**Instructions for the task:**
In the entries below, find the line with "(State.setTorqueCmd s c) := by" and the line with "unfold State.setSpeedCmd". Reproduce those two lines and every line between them exactly, and nothing more.

**Entries taken from a collection:**
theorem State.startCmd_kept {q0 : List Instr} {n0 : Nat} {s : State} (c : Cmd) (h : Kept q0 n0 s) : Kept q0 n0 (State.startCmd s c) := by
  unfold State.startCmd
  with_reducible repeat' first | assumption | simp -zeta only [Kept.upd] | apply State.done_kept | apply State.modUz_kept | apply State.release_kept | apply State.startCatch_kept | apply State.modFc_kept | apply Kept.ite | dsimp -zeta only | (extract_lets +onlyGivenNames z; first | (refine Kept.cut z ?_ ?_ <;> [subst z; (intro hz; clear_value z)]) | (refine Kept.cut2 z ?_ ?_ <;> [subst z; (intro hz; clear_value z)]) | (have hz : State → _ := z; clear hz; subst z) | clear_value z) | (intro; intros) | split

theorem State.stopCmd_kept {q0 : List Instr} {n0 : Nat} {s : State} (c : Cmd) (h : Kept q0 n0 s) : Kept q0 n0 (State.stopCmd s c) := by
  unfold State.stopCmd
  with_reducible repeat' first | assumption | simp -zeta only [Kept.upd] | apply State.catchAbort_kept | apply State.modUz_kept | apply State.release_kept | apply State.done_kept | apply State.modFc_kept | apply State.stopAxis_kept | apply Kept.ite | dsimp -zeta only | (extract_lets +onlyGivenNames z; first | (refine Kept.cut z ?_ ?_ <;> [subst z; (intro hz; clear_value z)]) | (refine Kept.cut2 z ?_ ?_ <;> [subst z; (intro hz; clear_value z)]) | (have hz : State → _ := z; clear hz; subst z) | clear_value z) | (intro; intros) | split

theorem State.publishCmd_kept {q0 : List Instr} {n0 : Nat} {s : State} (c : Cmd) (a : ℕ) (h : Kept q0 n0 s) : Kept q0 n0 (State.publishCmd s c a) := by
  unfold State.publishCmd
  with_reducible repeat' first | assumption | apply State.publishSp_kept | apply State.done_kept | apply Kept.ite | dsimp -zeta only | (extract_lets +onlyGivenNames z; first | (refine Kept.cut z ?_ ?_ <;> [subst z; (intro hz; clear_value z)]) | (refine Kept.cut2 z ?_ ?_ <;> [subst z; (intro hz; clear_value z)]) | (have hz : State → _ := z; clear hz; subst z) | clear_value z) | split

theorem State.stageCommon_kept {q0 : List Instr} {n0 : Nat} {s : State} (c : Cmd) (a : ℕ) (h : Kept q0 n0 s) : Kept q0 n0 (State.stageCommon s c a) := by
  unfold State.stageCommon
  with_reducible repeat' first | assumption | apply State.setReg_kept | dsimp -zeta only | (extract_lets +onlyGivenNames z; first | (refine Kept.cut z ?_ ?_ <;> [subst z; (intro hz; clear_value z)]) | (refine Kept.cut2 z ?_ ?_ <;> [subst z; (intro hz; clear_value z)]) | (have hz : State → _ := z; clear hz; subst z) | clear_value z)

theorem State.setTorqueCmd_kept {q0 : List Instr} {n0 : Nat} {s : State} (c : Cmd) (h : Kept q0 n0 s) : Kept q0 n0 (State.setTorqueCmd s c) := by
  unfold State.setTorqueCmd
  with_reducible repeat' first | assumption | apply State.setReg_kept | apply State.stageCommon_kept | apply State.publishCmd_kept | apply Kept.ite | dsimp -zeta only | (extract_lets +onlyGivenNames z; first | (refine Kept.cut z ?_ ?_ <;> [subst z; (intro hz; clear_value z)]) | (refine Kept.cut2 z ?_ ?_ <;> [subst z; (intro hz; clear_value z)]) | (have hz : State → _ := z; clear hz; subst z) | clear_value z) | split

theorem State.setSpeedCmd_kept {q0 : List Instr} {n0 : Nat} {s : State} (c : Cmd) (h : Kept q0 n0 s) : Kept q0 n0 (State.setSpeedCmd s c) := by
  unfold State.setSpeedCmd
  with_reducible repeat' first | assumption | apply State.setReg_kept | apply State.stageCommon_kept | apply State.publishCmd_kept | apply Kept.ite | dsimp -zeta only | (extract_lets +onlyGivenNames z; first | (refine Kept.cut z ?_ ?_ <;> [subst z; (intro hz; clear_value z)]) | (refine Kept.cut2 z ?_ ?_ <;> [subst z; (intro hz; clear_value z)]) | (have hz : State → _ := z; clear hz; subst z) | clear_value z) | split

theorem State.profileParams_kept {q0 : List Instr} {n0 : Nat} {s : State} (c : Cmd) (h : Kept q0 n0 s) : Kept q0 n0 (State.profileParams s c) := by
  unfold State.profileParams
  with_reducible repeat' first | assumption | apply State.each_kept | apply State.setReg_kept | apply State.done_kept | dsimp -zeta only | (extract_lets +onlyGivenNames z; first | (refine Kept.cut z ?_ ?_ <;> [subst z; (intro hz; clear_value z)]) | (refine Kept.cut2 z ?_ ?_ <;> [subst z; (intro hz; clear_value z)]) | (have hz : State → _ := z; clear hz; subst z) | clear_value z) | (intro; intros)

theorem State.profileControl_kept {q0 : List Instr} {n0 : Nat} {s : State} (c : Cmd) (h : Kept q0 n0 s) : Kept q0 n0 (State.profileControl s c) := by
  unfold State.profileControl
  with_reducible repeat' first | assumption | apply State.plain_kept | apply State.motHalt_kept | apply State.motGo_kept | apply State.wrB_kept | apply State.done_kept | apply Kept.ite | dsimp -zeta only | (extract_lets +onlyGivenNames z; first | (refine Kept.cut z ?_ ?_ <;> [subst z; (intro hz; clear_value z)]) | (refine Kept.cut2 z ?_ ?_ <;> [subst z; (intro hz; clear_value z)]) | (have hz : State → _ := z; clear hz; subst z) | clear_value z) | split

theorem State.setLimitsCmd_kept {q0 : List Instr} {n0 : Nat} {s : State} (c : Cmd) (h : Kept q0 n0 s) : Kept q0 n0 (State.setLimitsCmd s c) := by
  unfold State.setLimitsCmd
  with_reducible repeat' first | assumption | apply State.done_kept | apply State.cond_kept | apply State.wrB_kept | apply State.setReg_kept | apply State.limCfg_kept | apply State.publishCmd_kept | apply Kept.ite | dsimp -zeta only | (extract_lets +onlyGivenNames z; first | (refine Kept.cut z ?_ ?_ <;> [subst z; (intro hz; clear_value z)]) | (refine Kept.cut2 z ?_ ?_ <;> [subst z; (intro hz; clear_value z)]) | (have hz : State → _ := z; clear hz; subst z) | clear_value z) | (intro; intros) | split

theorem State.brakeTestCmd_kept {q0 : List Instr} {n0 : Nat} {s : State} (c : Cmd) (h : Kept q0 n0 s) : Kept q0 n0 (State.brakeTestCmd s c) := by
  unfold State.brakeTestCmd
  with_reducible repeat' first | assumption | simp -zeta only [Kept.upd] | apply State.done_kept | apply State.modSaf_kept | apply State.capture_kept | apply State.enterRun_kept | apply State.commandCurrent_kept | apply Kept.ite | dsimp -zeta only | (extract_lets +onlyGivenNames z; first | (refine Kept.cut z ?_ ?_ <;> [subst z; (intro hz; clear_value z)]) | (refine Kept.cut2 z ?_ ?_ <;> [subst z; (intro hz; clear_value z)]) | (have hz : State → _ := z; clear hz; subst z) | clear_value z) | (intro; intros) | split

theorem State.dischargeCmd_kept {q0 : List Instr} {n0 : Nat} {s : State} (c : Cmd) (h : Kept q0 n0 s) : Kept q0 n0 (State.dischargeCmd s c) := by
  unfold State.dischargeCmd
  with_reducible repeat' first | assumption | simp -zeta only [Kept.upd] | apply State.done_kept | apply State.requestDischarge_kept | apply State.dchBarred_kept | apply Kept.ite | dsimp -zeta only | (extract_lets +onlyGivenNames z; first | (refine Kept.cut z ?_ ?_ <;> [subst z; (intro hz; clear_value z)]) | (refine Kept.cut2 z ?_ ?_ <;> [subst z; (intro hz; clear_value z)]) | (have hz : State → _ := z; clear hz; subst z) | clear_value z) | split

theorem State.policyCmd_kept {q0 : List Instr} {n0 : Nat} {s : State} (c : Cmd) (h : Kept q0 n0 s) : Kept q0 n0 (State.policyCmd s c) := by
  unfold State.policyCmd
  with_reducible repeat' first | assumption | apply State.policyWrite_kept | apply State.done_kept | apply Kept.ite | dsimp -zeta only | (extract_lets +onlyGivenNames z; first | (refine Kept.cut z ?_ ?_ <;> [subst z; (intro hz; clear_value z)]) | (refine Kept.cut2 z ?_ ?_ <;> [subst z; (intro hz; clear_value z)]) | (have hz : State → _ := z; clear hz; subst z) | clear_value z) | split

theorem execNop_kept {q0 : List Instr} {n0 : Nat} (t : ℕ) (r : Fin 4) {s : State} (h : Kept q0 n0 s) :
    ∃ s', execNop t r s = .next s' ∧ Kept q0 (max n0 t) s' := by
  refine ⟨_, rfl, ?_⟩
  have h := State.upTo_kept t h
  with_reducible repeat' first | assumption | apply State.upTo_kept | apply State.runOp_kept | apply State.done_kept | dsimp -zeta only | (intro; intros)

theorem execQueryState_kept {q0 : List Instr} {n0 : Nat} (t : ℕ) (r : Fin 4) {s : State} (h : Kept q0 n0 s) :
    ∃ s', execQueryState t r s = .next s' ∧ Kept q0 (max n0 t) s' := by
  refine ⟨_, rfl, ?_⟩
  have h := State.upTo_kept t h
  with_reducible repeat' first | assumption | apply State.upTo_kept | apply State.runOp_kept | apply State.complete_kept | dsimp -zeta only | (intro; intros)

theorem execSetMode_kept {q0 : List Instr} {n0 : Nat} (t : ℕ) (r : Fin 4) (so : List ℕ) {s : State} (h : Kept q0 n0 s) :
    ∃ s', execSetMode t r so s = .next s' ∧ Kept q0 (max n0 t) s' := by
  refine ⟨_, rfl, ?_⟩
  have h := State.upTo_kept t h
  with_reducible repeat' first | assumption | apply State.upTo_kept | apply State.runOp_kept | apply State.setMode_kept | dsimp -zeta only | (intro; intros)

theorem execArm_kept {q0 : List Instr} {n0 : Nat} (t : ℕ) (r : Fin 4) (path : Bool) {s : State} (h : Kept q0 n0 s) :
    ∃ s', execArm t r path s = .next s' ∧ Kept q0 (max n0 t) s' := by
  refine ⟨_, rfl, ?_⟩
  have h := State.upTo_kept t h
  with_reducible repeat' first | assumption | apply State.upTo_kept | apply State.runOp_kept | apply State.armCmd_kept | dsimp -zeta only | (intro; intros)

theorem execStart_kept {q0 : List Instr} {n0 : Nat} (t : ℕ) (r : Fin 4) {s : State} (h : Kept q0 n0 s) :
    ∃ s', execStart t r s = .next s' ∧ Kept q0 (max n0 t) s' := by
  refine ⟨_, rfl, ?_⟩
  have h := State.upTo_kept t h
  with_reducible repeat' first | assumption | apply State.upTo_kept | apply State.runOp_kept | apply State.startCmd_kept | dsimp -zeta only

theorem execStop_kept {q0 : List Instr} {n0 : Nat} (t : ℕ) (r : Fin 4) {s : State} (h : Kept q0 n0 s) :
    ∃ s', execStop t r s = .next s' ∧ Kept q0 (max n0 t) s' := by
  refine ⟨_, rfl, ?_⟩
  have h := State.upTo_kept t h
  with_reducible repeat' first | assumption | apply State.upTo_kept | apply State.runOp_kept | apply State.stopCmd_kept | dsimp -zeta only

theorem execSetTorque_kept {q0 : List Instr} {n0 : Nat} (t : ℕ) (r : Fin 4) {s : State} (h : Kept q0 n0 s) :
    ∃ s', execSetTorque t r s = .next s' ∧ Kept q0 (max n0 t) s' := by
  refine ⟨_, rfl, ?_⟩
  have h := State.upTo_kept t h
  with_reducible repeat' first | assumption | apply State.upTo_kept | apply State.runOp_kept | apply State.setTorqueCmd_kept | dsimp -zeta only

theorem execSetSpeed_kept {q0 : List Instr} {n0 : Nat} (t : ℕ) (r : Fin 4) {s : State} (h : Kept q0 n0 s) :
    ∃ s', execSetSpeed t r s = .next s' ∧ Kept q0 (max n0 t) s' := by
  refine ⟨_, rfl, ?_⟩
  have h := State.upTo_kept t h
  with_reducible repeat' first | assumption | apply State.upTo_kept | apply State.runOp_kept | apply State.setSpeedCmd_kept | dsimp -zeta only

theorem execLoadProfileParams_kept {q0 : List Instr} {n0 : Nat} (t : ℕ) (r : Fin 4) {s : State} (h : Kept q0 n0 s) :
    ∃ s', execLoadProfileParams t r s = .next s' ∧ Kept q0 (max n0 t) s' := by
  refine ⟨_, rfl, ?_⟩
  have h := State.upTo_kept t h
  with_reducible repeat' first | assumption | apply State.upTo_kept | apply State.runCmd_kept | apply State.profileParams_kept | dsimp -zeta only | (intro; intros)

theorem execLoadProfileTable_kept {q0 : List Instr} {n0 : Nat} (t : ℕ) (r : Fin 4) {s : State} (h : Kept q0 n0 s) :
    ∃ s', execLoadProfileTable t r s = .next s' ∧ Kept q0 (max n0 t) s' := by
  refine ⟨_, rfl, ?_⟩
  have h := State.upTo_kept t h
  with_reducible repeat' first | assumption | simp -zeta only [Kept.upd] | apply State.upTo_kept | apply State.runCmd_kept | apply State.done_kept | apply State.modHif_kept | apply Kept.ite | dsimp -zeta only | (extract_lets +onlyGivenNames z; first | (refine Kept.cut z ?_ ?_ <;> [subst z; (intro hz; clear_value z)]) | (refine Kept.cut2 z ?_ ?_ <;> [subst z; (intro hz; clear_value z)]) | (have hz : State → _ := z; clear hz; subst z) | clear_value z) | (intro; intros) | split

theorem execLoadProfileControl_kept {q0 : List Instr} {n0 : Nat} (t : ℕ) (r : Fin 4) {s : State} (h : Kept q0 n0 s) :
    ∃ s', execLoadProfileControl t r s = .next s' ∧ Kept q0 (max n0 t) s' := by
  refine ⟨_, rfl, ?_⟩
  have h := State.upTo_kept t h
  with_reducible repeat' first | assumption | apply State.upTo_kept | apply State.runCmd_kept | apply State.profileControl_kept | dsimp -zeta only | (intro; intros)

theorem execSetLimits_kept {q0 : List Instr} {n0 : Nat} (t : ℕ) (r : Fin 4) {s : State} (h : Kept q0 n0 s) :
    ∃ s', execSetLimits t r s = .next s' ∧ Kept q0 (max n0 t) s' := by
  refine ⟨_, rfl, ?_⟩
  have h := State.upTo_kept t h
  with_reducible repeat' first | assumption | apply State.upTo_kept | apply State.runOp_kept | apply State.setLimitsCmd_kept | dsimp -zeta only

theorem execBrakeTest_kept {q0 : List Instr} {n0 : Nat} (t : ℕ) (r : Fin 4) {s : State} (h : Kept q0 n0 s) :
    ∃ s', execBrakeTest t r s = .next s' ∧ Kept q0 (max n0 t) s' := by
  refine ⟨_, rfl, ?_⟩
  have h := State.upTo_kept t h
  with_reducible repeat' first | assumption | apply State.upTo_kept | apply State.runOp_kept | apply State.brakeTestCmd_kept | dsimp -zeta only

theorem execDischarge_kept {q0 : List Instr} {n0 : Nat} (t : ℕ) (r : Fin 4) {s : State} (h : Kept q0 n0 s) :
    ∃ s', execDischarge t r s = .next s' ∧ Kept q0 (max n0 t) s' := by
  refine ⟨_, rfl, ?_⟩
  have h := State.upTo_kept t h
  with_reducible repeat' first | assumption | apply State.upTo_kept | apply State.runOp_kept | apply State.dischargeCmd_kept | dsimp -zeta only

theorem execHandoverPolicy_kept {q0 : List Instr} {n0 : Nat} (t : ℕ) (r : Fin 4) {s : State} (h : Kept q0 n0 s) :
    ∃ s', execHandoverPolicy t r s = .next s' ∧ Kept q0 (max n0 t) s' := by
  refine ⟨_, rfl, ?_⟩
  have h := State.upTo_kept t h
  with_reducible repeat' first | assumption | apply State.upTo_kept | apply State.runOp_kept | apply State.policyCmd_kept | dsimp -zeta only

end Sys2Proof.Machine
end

**Exercise output:**
theorem State.setTorqueCmd_kept {q0 : List Instr} {n0 : Nat} {s : State} (c : Cmd) (h : Kept q0 n0 s) : Kept q0 n0 (State.setTorqueCmd s c) := by
  unfold State.setTorqueCmd
  with_reducible repeat' first | assumption | apply State.setReg_kept | apply State.stageCommon_kept | apply State.publishCmd_kept | apply Kept.ite | dsimp -zeta only | (extract_lets +onlyGivenNames z; first | (refine Kept.cut z ?_ ?_ <;> [subst z; (intro hz; clear_value z)]) | (refine Kept.cut2 z ?_ ?_ <;> [subst z; (intro hz; clear_value z)]) | (have hz : State → _ := z; clear hz; subst z) | clear_value z) | split

theorem State.setSpeedCmd_kept {q0 : List Instr} {n0 : Nat} {s : State} (c : Cmd) (h : Kept q0 n0 s) : Kept q0 n0 (State.setSpeedCmd s c) := by
  unfold State.setSpeedCmd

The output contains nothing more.